- PROBLEM STATEMENT: Look through the material below and show every line with the word "bytes".

- DATA EXTRACT:
-- ==== Sys2Proof/Syntax.lean ====
section
/-! DEFINITION. The commands of the L96: one constructor of `Instr` per row of spec/opcode_table.json, with the operands
each row's agent supplies. A Nymel instruction carries the core it issues on and its own encoded fields (03 Tables 3.1,
3.3 and 3.4); an event carries what its agent decides or observes (the entry the host's memory answered, the bits an
error flipped, the frame the cable delivered). -/

namespace Sys2Proof

/-- The fields of an L64 instruction beside its opcode (03 Table 3.4). -/
structure L64 where
  /-- Guard predicate index, bits [61:59]. -/
  gp : BitVec 3
  /-- Guard invert, bit [58]. -/
  gi : Bool
  /-- Operand specifier A, bits [47:32]. -/
  sa : BitVec 16
  /-- Operand specifier B, bits [31:16]. -/
  sb : BitVec 16
  /-- Operand specifier C or raw field, bits [15:0]. -/
  sc : BitVec 16
  deriving DecidableEq, Repr

/-- The two encodings of an instruction that has an S16 counterpart (03 R61, Table 3.2). -/
inductive AluForm where
  | l64 (w : L64)
  | s16 (rd rs : BitVec 4)
  deriving DecidableEq, Repr

/-- An opcode or S16 operation that no table assigns (03 R62, R82). -/
inductive Unassigned where
  | l64 (opc : BitVec 10) (w : L64)
  | s16 (op : BitVec 6) (rd rs : BitVec 4)
  deriving DecidableEq, Repr

/-- The string instructions that make progress commits (06 Table 6.8). -/
inductive StrOp where
  | smov | smova | sfil | smvt | sxlt | scmp | sfnd | schk | sxu8 | sxl1 | edit | editm
  deriving DecidableEq, Repr

/-- `WAITD` on a ledger core, or by the active steward pair for its own entry (13 R354, R356). -/
inductive WaitdForm where
  | core (c : CoreId) (w : L64)
  | steward
  deriving DecidableEq, Repr

/-- `POST` on a ledger core, or by the active steward pair for one of its slots (13 R354, R357). -/
inductive PostForm where
  | core (c : CoreId) (w : L64)
  | steward (slot : Fin 32)
  deriving DecidableEq, Repr

/-- An instruction on a journal segment, on a ledger core or by the active steward pair for its own segment (12 R312, 13 R354). -/
inductive SegForm where
  | core (c : CoreId) (w : L64)
  | steward
  deriving DecidableEq, Repr

/-- A narrow store on a ledger core, or by the active steward pair to an address of main memory, where it may be a journaled write
(12 R312). -/
inductive StoreForm where
  | core (c : CoreId) (w : L64)
  | steward (addr v : Word) (tag : Tag)
  deriving DecidableEq, Repr

/-- A detected exception: vector, CAUSE.CODE, CAUSE.OPND and FADDR (07 R188). -/
structure ExcOperand where
  vec : Fin 64
  code : BitVec 16
  opnd : BitVec 2
  faddr : Word
  deriving DecidableEq, Repr

/-- Why the steward enters vector 0 (07 Table 7.1). -/
inductive RestartCause where
  | coldStart
  | restartCommand
  | paddockRelease
  deriving DecidableEq, Repr

/-- An instruction that makes a shed-window access (10 R262): an L64 instruction by its opcode, or a short load or store. -/
inductive WindowAccess where
  | l64 (opc : BitVec 10) (w : L64)
  | short (store : Bool) (base : BitVec 2) (g : BitVec 4) (disp : BitVec 7)
  deriving DecidableEq, Repr

/-- What port A does to the same word in the same SCLK (10 Table 10.3). -/
inductive PortAUse where
  | none
  | read
  | write
  deriving DecidableEq, Repr

/-- A use by port A of another core's bank word at the SCLK in which the shed-window access of an instruction falls, and in how many SCLK
one after another (10 R262, R264, R268). `addr` is the word's shed-window address. -/
structure PortHit where
  addr : Nat
  use : PortAUse
  times : Nat
  deriving DecidableEq, Repr

/-- What one microword meets as the engine runs it (09 Tables 9.2 to 9.4): whether what it waits for has come, whether its condition
holds, the key that a dispatch selects, and the result of the units where it has one, 64 data bits and a tag. -/
structure MicroStep where
  ready : Bool
  cond : Bool
  key : BitVec 4
  result : Option (BitVec 68)
  deriving DecidableEq, Repr

/-- What a march finds in a bank's arrays (10 R272): rows that fail, spare rows that fail, and rows of a control store or of L1 arrays
that fail. -/
structure MarchReport where
  rows : List (BitVec 14)
  spares : List (Fin 32)
  others : Nat
  deriving DecidableEq, Repr

/-- Bits flipped in the stored chunk at one position of a stripe (11 R291, R295). -/
structure ChunkError where
  pos : Fin 10
  flips : BitVec 256
  deriving DecidableEq, Repr

/-- Which agent writes a mailbox register (13 Table 13.12). -/
inductive Agent where
  | pcie
  | smbus
  deriving DecidableEq, Repr

/-- Register spaces that a write without a row of its own reaches (00 R5): the host's BAR0, BAR2 and configuration space
(13 R341), and what the steward writes: the dispatch-table entry of an owner (13 Table 13.9), DBGCTL.EN of a core and the counts
of BANKST of a core (10 Table 10.9). The offset of these last three is the number of the owner or core. -/
inductive RegSpace where
  | bar0
  | bar2
  | config
  | dispatch
  | debug
  | bank
  deriving DecidableEq, Repr

/-- The packet error code of an SMBus write (13 R361). -/
inductive Pec where
  | absent
  | good
  | bad
  deriving DecidableEq, Repr

/-- SMBus command 0x02 (13 Table 13.13). -/
inductive SmbTransfer where
  | read (n : Nat)
  | write (data : List Byte)
  deriving DecidableEq, Repr

/-- SMBus command 0x04 (13 Table 13.13). -/
inductive SmbSem where
  | read
  | write (v : Byte)
  deriving DecidableEq, Repr

/-- A frame as the port's physical layer hands it over: its bytes, and whether a codeword it touches was uncorrectable
(15 R381). -/
structure FrameIn where
  bytes : List Byte
  codewordBad : Bool
  deriving DecidableEq, Repr

/-- Why a paired port goes down (15 R387, 17 Table 17.6 class 0x20). -/
inductive DownReason where
  | lock
  | silence
  | replayLimit
  deriving DecidableEq, Repr

/-- Where the Gate finds a parity error (17 R417). -/
inductive GateParity where
  | submission
  | completion
  | dispatchTable
  | sessionWord
  deriving DecidableEq, Repr

/-- What ends the module's service (17 Table 17.6 class 0x54). -/
inductive FatalCode where
  | steward
  | gate
  | aisle
  | bothYards
  deriving DecidableEq, Repr

/-- One period's monitor readings (18 Table 18.8): °C, mV, mV over PMBus, 0.01 % of baseline, 0.1 W mean over 1 ms, and
the regulators at their current limit, one bit per shed. -/
structure Readings where
  thermal : List Int
  volt : List Nat
  pmbus : List Nat
  process : List Nat
  power : Nat
  ilimit : BitVec 12
  deriving DecidableEq, Repr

- THE COMPLETED TASK:
/-- A frame as the port's physical layer hands it over: its bytes, and whether a codeword it touches was uncorrectable
  bytes : List Byte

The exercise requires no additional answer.